** Data follows **

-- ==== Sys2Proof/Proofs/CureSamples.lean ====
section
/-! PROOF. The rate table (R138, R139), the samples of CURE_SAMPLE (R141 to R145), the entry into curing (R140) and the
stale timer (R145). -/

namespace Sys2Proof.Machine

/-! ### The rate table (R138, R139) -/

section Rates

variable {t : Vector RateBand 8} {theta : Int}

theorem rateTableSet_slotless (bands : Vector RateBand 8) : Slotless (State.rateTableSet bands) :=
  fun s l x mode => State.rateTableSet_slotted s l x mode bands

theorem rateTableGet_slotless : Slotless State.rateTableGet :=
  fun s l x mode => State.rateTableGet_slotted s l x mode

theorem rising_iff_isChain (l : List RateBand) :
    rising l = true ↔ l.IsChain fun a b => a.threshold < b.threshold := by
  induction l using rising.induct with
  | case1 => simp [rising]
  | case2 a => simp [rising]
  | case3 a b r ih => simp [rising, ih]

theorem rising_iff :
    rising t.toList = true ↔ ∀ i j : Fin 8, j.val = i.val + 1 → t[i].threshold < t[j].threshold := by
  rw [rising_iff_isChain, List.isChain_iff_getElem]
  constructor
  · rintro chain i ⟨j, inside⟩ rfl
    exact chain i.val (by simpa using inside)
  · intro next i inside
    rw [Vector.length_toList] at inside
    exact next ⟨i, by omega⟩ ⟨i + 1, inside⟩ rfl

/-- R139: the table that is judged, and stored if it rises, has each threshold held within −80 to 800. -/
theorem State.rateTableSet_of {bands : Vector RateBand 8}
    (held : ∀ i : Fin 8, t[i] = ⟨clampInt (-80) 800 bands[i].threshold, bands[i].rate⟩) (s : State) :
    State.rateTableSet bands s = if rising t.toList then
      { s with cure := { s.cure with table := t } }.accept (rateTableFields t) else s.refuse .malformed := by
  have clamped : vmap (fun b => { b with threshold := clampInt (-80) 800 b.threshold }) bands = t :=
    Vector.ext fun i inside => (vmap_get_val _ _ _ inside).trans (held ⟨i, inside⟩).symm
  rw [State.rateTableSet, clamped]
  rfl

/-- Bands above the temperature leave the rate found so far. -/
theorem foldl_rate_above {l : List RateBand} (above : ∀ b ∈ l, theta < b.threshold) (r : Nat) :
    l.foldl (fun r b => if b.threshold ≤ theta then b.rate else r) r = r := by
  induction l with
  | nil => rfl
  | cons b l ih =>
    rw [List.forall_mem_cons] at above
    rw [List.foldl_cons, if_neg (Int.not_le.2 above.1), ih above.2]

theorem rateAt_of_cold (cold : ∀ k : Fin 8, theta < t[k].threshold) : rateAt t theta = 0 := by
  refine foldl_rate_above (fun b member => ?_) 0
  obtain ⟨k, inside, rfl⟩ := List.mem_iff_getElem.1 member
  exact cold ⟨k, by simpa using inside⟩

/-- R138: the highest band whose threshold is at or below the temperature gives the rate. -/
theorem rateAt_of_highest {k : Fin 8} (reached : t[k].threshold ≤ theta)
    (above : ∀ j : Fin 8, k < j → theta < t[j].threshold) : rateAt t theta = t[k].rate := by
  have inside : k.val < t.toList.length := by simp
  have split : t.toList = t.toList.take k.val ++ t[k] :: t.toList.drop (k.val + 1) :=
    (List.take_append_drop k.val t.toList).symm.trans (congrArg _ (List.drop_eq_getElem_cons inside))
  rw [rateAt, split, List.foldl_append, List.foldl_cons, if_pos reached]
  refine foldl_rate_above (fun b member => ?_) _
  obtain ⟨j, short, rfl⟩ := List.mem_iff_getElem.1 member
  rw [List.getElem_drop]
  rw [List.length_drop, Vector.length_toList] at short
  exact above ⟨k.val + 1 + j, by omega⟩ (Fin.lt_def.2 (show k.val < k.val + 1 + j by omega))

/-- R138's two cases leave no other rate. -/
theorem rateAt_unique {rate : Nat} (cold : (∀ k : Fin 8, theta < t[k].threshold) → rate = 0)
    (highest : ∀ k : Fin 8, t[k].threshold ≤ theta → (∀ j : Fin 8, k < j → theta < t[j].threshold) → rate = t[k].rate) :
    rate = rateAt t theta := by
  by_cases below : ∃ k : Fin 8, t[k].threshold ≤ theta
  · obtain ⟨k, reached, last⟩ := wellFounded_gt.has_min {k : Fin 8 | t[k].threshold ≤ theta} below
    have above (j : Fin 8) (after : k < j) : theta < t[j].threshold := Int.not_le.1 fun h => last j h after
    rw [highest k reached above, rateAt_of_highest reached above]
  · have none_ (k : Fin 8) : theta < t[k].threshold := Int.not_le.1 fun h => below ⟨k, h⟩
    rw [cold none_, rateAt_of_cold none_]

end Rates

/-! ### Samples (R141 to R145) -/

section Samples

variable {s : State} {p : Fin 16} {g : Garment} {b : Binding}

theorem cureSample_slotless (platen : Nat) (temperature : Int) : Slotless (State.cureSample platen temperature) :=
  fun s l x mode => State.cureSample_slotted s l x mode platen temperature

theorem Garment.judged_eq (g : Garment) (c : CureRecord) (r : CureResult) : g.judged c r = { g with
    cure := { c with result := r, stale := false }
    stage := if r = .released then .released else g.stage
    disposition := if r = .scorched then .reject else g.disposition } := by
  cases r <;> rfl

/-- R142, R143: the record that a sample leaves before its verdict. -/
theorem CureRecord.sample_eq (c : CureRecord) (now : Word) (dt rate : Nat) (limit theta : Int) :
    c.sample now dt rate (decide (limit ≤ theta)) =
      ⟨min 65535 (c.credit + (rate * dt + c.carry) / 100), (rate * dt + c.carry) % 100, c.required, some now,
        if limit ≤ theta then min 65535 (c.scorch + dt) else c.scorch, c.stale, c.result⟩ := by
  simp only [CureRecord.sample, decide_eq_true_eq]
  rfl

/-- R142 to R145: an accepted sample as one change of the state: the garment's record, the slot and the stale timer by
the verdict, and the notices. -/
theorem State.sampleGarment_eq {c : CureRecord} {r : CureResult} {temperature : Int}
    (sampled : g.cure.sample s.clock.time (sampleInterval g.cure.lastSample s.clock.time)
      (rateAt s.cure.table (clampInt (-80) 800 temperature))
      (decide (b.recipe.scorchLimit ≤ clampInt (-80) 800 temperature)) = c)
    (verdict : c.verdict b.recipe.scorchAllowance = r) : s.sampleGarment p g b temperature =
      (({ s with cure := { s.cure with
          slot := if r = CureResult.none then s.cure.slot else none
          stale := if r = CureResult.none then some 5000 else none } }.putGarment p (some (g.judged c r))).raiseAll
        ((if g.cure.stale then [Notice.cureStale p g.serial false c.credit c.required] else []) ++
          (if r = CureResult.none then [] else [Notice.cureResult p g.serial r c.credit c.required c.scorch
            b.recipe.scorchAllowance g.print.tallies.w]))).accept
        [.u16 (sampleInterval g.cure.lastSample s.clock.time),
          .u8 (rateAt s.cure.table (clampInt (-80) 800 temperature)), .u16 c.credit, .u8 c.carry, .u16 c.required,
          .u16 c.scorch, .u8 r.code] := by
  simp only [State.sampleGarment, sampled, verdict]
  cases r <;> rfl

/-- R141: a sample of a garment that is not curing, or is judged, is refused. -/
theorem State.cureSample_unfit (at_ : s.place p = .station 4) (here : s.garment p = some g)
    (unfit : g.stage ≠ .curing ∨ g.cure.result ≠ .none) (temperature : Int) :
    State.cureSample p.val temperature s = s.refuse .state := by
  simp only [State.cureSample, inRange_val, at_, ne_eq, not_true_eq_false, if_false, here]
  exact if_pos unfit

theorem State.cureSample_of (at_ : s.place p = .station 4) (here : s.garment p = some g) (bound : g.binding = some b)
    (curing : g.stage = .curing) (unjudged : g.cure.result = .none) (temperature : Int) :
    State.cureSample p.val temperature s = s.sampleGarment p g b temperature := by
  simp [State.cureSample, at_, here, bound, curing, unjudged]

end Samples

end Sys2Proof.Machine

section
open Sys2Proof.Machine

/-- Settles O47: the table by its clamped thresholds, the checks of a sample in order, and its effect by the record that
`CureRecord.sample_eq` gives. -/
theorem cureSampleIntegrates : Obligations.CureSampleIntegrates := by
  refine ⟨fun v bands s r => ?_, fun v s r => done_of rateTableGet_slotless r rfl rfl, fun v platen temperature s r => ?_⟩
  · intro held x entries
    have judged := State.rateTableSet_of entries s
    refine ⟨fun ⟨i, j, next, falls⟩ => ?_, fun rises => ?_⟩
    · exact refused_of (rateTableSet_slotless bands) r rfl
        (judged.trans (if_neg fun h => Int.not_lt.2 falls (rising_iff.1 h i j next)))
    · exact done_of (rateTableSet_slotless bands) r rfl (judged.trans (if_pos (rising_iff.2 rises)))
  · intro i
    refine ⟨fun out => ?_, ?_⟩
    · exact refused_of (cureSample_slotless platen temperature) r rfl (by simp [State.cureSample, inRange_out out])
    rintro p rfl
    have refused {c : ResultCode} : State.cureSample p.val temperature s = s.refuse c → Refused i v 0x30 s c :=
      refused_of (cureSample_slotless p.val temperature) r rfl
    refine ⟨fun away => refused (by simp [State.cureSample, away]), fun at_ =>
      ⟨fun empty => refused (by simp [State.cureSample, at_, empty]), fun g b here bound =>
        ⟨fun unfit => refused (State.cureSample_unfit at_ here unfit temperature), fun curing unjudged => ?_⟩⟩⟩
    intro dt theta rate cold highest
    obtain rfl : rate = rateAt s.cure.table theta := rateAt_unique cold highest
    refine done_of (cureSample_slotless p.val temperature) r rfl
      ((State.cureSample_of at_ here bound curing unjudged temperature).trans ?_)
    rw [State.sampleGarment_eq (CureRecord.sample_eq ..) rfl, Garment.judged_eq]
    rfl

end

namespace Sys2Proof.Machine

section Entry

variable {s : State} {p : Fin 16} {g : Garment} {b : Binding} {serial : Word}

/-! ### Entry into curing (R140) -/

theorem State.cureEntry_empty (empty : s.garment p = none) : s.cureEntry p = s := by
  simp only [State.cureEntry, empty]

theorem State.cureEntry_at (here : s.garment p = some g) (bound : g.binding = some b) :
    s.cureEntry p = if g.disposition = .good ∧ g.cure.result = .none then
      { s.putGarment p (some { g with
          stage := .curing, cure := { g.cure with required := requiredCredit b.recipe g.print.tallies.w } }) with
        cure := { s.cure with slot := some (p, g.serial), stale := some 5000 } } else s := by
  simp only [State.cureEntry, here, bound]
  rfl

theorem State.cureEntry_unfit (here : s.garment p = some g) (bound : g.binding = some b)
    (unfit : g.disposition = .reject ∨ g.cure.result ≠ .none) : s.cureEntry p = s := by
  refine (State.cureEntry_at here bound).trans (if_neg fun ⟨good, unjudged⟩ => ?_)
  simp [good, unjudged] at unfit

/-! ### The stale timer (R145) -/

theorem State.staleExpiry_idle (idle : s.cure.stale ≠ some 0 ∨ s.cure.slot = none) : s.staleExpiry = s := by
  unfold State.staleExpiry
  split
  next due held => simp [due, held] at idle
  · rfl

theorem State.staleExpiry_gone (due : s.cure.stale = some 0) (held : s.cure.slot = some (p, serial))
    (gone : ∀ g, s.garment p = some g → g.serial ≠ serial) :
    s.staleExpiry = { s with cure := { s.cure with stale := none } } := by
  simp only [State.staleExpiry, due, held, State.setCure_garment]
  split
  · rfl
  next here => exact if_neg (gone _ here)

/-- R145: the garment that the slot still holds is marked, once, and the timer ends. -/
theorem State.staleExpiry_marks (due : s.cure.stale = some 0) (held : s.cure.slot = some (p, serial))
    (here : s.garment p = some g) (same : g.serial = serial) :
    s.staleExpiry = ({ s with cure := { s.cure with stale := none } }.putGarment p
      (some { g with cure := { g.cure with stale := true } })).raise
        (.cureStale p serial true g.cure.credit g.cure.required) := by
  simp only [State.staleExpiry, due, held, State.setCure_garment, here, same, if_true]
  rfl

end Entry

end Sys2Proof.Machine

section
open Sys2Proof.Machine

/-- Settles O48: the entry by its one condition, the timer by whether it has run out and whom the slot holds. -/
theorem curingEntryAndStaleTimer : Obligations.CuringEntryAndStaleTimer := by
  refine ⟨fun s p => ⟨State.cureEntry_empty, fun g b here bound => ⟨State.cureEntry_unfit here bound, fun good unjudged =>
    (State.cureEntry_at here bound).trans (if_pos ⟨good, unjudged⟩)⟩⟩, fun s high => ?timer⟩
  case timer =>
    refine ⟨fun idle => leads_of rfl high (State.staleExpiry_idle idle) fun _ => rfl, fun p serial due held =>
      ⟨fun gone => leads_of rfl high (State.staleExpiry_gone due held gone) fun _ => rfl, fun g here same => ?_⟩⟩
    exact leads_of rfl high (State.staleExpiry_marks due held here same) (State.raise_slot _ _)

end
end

** End of Data **
** Data follows **

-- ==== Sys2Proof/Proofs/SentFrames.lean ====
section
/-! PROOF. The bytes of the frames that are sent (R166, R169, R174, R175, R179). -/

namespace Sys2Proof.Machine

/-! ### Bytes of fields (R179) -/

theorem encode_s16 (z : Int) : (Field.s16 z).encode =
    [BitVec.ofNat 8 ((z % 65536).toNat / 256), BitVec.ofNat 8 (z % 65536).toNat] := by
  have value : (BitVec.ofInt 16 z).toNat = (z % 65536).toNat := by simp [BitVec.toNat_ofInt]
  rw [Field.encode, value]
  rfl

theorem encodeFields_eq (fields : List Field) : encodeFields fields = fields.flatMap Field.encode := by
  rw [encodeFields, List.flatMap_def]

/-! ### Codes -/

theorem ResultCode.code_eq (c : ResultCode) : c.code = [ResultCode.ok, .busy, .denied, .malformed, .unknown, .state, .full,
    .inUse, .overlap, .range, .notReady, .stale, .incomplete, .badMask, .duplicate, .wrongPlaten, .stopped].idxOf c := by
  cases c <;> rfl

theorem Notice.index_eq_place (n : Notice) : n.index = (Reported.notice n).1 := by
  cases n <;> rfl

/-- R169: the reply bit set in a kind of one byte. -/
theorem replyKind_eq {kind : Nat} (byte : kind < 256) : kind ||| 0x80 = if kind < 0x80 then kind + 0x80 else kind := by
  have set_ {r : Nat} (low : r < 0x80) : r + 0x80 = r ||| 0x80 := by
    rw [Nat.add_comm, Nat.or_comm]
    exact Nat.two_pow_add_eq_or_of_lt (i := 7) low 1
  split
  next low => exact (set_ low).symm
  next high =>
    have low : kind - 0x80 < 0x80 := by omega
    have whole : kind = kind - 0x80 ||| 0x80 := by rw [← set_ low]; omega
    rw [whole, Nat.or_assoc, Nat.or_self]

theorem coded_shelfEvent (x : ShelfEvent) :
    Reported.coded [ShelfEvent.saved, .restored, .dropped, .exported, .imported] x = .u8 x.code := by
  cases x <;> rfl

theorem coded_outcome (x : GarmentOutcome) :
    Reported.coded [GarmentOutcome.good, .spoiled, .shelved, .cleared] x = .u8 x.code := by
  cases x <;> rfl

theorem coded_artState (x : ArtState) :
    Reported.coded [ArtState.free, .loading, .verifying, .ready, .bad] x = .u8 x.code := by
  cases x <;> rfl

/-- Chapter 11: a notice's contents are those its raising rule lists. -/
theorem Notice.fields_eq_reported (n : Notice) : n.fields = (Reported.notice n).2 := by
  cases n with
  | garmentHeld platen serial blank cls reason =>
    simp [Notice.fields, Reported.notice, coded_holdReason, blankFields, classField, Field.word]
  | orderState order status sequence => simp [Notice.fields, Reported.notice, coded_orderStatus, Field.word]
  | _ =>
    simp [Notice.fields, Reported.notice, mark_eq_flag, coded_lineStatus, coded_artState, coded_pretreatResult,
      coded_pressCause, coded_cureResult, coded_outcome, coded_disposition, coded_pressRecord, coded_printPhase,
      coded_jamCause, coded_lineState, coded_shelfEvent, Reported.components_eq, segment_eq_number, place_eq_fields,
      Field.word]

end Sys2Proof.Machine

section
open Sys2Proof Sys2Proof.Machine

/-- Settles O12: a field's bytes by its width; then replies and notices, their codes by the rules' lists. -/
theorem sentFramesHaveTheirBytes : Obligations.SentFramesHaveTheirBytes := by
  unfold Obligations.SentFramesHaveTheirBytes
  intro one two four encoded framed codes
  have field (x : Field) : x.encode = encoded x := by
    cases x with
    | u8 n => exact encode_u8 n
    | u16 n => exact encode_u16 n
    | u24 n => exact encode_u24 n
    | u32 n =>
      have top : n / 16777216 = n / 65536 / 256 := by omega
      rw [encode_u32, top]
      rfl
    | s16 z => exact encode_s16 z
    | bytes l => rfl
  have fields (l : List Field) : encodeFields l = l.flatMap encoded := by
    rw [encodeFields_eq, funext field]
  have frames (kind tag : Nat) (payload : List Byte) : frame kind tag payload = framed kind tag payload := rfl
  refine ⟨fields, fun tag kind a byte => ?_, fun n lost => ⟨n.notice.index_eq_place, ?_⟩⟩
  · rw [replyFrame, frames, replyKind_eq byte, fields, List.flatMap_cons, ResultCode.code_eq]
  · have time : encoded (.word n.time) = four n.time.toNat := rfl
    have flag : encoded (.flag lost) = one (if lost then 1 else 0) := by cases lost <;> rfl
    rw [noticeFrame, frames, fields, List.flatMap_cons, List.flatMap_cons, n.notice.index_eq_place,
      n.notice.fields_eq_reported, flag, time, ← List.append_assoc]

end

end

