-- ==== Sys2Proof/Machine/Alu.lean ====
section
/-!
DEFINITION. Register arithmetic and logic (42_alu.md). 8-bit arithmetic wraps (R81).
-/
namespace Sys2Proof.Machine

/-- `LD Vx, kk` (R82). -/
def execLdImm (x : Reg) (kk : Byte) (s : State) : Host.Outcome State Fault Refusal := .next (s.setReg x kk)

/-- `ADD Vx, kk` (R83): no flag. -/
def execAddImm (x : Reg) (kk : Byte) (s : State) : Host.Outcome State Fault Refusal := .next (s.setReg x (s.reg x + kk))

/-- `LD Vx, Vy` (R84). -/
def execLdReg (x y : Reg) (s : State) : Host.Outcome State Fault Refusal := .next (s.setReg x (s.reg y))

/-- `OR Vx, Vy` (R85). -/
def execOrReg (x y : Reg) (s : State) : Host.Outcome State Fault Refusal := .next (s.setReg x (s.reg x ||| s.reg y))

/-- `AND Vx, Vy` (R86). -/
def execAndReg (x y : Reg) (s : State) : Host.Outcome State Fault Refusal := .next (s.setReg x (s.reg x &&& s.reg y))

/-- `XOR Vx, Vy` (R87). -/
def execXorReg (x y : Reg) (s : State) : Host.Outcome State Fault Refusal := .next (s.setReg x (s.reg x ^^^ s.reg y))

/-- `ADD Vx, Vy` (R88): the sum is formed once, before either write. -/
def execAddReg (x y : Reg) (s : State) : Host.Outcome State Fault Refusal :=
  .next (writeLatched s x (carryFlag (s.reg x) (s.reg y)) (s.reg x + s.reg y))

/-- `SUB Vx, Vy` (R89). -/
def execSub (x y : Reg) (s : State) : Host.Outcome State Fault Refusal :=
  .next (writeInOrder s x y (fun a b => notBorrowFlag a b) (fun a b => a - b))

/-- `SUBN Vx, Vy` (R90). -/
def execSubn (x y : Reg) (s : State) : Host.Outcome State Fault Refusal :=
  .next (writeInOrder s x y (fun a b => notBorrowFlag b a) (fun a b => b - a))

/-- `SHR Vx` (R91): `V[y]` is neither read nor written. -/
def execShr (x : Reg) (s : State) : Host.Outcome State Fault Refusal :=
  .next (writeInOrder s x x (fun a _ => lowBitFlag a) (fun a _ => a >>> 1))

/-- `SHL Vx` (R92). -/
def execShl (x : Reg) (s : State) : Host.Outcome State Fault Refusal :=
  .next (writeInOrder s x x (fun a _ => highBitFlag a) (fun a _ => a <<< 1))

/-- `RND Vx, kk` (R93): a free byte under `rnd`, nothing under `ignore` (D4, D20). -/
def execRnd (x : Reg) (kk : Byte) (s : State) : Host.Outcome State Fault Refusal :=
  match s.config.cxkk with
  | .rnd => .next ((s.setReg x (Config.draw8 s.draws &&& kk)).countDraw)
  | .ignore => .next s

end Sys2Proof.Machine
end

** End of Data **
** Data follows **

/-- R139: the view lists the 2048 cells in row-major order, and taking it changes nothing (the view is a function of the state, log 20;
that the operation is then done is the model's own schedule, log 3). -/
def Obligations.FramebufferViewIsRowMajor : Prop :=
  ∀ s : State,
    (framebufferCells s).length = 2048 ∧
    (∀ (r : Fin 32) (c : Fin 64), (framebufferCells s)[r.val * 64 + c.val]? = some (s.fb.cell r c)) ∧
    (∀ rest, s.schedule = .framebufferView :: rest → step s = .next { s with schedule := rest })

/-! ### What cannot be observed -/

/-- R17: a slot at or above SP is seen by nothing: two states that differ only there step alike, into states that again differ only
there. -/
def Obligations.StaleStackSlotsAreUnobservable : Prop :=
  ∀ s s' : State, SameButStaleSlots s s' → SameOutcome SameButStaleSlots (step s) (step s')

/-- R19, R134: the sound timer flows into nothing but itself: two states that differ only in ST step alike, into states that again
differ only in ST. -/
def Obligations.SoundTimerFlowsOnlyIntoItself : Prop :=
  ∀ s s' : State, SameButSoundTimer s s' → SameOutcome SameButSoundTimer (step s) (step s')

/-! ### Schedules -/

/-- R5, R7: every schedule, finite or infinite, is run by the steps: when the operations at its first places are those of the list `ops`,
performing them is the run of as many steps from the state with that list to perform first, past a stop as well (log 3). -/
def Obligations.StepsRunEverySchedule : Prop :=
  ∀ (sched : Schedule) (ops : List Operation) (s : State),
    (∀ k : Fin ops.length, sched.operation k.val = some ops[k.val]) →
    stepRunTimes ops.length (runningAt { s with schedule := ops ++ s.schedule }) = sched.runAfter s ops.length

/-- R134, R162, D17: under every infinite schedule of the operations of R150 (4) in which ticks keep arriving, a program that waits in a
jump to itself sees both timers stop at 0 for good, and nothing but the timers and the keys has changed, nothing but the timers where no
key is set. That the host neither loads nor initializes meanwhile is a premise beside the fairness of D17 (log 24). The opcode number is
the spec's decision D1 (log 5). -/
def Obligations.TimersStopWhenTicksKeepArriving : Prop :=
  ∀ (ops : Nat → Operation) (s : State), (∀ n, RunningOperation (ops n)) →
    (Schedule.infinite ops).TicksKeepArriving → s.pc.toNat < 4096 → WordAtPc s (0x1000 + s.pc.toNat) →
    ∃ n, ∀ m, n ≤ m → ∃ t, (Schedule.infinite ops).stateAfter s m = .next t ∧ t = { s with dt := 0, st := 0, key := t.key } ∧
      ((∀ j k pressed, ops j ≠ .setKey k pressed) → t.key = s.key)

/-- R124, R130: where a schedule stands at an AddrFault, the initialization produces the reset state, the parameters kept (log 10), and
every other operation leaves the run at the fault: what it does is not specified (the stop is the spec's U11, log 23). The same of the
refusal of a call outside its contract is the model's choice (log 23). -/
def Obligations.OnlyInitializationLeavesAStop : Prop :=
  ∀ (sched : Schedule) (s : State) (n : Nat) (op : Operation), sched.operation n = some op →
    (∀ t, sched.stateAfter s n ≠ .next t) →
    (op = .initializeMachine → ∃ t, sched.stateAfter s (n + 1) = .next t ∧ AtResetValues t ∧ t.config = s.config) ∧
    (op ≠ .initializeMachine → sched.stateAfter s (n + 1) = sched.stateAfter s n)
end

** End of Data **

To do » All lines above from the one containing "-- ==== Sys2Proof/Proofs/CureSamples.lean" to the one containing "section Rates" must be repeated exactly, both lines included, and no others.

Exercise output »
-- ==== Sys2Proof/Proofs/CureSamples.lean ====
section
/-! PROOF. The rate table (R138, R139), the samples of CURE_SAMPLE (R141 to R145), the entry into curing (R140) and the
stale timer (R145). -/

namespace Sys2Proof.Machine

/-! ### The rate table (R138, R139) -/

section Rates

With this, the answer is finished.